Place the krb5.conf file and keytab authentication file on all BE and FE nodes. Ensure consistencyt of the path of the keytab authentication file. By default, the krb5.conf file is placed in the /etc/krb5.conf path. Also, confirm that the JVM parameter -Djava.security.krb5.conf and the environment variable KRB5_CONFIGpoint to the correct path of the krb5.conf file.

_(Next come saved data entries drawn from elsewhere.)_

/-- AADD, AFADD. -/
def mAdd (w : Word) (k : Reg → Acc → Reg → Bool → Instr) : Except Reject Instr := do
  zf w 19 3
  let m ← accF w
  return k (fld w 43 5) m (fld w 33 5) (w.getLsbD 18)

/-- M class (Table enc 7). -/
def decodeM (op : Nat) (h : Hdr) (w : Word) : Except Reject Instr :=
  match op with
  | 0x00 => mLd w (.ld h)
  | 0x01 => mLd w (.st h)
  | 0x02 => mLdx w (.ldx h)
  | 0x03 => mLdx w (.stx h)
  | 0x04 => do
    zf w 18 10
    zf w 33 5
    let sp ← code (Spc.ofCode (fld w 31 2))
    let sz ← code (Siz.ofCode (fld w 28 3))
    return .lds h (fld w 43 5) sz sp (fld w 38 5) (fld w 0 18)
  | 0x05 => mLdm w (.ldm h)
  | 0x06 => mLdm w (.stm h)
  | 0x08 => mRow w (.ldrow h)
  | 0x09 => mRow w (.strow h)
  | 0x0A => do
    zf w 18 1
    zf w 22 11
    zf w 43 5
    return .pf h (fld w 38 5) (fld w 33 5) (fld w 19 3) (fld w 0 18)
  | 0x10 => mAdd w (.aadd h)
  | 0x11 => mAdd w (.afadd h)
  | 0x12 => mAtom w (.amin h)
  | 0x13 => mAtom w (.amax h)
  | 0x14 => mAtom w (.aminn h)
  | 0x15 => mAtom w (.amaxn h)
  | 0x16 => mAtom w (.aand h)
  | 0x17 => mAtom w (.aor h)
  | 0x18 => mAtom w (.axor h)
  | 0x19 => mAtom w (.axchg h)
  | 0x1A => mAtom w (.acas h)
  | 0x20 => do
    zf w 18 2
    zf w 33 5
    req (fld w 31 2 == 2) .limit
    let op ← code (RedOp.ofCode (fld w 22 2))
    let t ← code (RedTy.ofCode (fld w 20 2))
    let r ← rowRef w 43 24
    return .bred h r op t (fld w 38 5) (fld w 0 18)
  | 0x28 => do
    zf w 18 25
    req (fld w 12 6 == 0) .limit
    return .barinit h (fld w 0 12) (fld w 43 5)
  | 0x29 => do
    zf w 18 30
    req (fld w 12 6 == 0) .limit
    return .bara h (fld w 0 12)
  | 0x2A => do
    zf w 18 30
    req (fld w 12 6 == 0) .limit
    return .barw h (fld w 0 12)
  | 0x2B => do
    zf w 18 15
    zf w 38 5
    req (fld w 12 6 == 0 && fld w 37 1 == 0) .limit
    return .barp h (fld w 0 12) (fld w 43 5) (fld w 33 4)
  | 0x2C => do
    zf w 0 48
    return .barrot h
  | 0x30 => do
    zf w 0 22
    zf w 28 20
    let scp ← code (Scp.ofCode (fld w 25 3))
    let ord ← code (MOrd.ofCode (fld w 22 3))
    return .fence h scp ord
  | _ => .error .badOpcode

/-- Type field of the V line. -/
def vTy (w : Word) : Except Reject Ty := code (Ty.ofCode (fld w 8 4))

/-- Rounding field of the V line. -/
def vRnd (w : Word) : Except Reject Rnd := code (Rnd.ofCode (fld w 5 3))

/-- Operand b of the V line (R70). -/
def vB (w : Word) : Except Reject VB :=
  if w.getLsbD 4 then do
    zf w 12 7
    return .scalar (fld w 19 5)
  else do
    let r ← rowRef w 19 12
    return .row r

/-- d, a, b with rounding; op field zero. -/
def v3r (w : Word) (k : Ty → Rnd → RowRef → RowRef → VB → Instr) : Except Reject Instr := do
  zf w 0 4
  let t ← vTy w
  let rm ← vRnd w
  let d ← rowRef w 43 36
  let a ← rowRef w 31 24
  let b ← vB w
  return k t rm d a b

/-- d, a, b without rounding; op field zero. -/
def v3 (w : Word) (k : Ty → RowRef → RowRef → VB → Instr) : Except Reject Instr := do
  zf w 0 4
  zf w 5 3
  let t ← vTy w
  let d ← rowRef w 43 36
  let a ← rowRef w 31 24
  let b ← vB w
  return k t d a b

/-- d, a, b and a one-bit option in [0] of the op field. -/
def v3o (w : Word) (k : Ty → Bool → RowRef → RowRef → VB → Instr) : Except Reject Instr := do
  zf w 1 3
  zf w 5 3
  let t ← vTy w
  let d ← rowRef w 43 36
  let a ← rowRef w 31 24
  let b ← vB w
  return k t (w.getLsbD 0) d a b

  1. After the configuration is completed, if you cannot locate the issue in the FE and BE logs, you can enable Kerberos debugging.
  • On all FE and BE nodes, locate the conf/fe.conf and conf/be.conf files in the deployment path.
  • After finding the configuration files, set the JVM parameter -Dsun.security.krb5.debug=true in the JAVA_OPTS variable to enable Kerberos debugging.
  • The FE Kerberos authentication debug information can be found in the FE log path log/fe.out, and the BE Kerberos authentication debug information can be found in the BE log path log/be.out.
  • For solutions to more common issues, refer to FAQ.

Best practice​

Example:

CREATE CATALOG hive_krb PROPERTIES (
'type'='hms',
'hive.metastore.uris' = 'thrift://172.0.0.1:9083',
'hive.metastore.sasl.enabled' = 'true',
'hive.metastore.kerberos.principal' = 'your-hms-principal',
'hadoop.security.authentication' = 'kerberos',
'hadoop.kerberos.keytab' = '/your-keytab-filepath/your.keytab',
'hadoop.kerberos.principal' = 'your-principal@YOUR.COM',
'yarn.resourcemanager.principal' = 'your-rm-principal'
);

Example of HDFS HA information and Kerberos authentication information:

CREATE CATALOG hive_krb_ha PROPERTIES (
'type'='hms',
'hive.metastore.uris' = 'thrift://172.0.0.1:9083',
'hive.metastore.sasl.enabled' = 'true',
'hive.metastore.kerberos.principal' = 'your-hms-principal',
'hadoop.security.authentication' = 'kerberos',
'hadoop.kerberos.keytab' = '/your-keytab-filepath/your.keytab',
'hadoop.kerberos.principal' = 'your-principal@YOUR.COM',
'yarn.resourcemanager.principal' = 'your-rm-principal',
'dfs.nameservices'='your-nameservice',
'dfs.ha.namenodes.your-nameservice'='nn1,nn2',
'dfs.namenode.rpc-address.your-nameservice.nn1'='172.21.0.2:8088',
'dfs.namenode.rpc-address.your-nameservice.nn2'='172.21.0.3:8088',
'dfs.client.failover.proxy.provider.your-nameservice'='org.apache.hadoop.hdfs.server.namenode.ha.ConfiguredFailoverProxyProvider'
);

Hive transactional table​

Hive transactional tables are tables that support ACID semantics in Hive. For more details, see: https://cwiki.apache.org/confluence/display/Hive/Hive+Transactions

Support for Hive transactional tables​

Table TypeSupported Operations in HiveHive Table PropertiesSupported Hive Versions
Full-ACID Transactional TableSupports Insert, Update, Delete operations'transactional'='true', 'transactional_properties'='insert_only'3.x, 2.x. In 2.x, loading can only be performed after major compaction is executed in Hive.
Insert-Only Transactional TableOnly supports Insert operations'transactional'='true'3.x,2.x

Current restrictions​

Currently, scenarios involving Original Files are not supported. After a table is converted into a transactional table, subsequent newly written data files will follow the schema of Hive Transactional table. However, existing data files will not be converted to the schema of the Transactional table. These files are referred to as Original Files.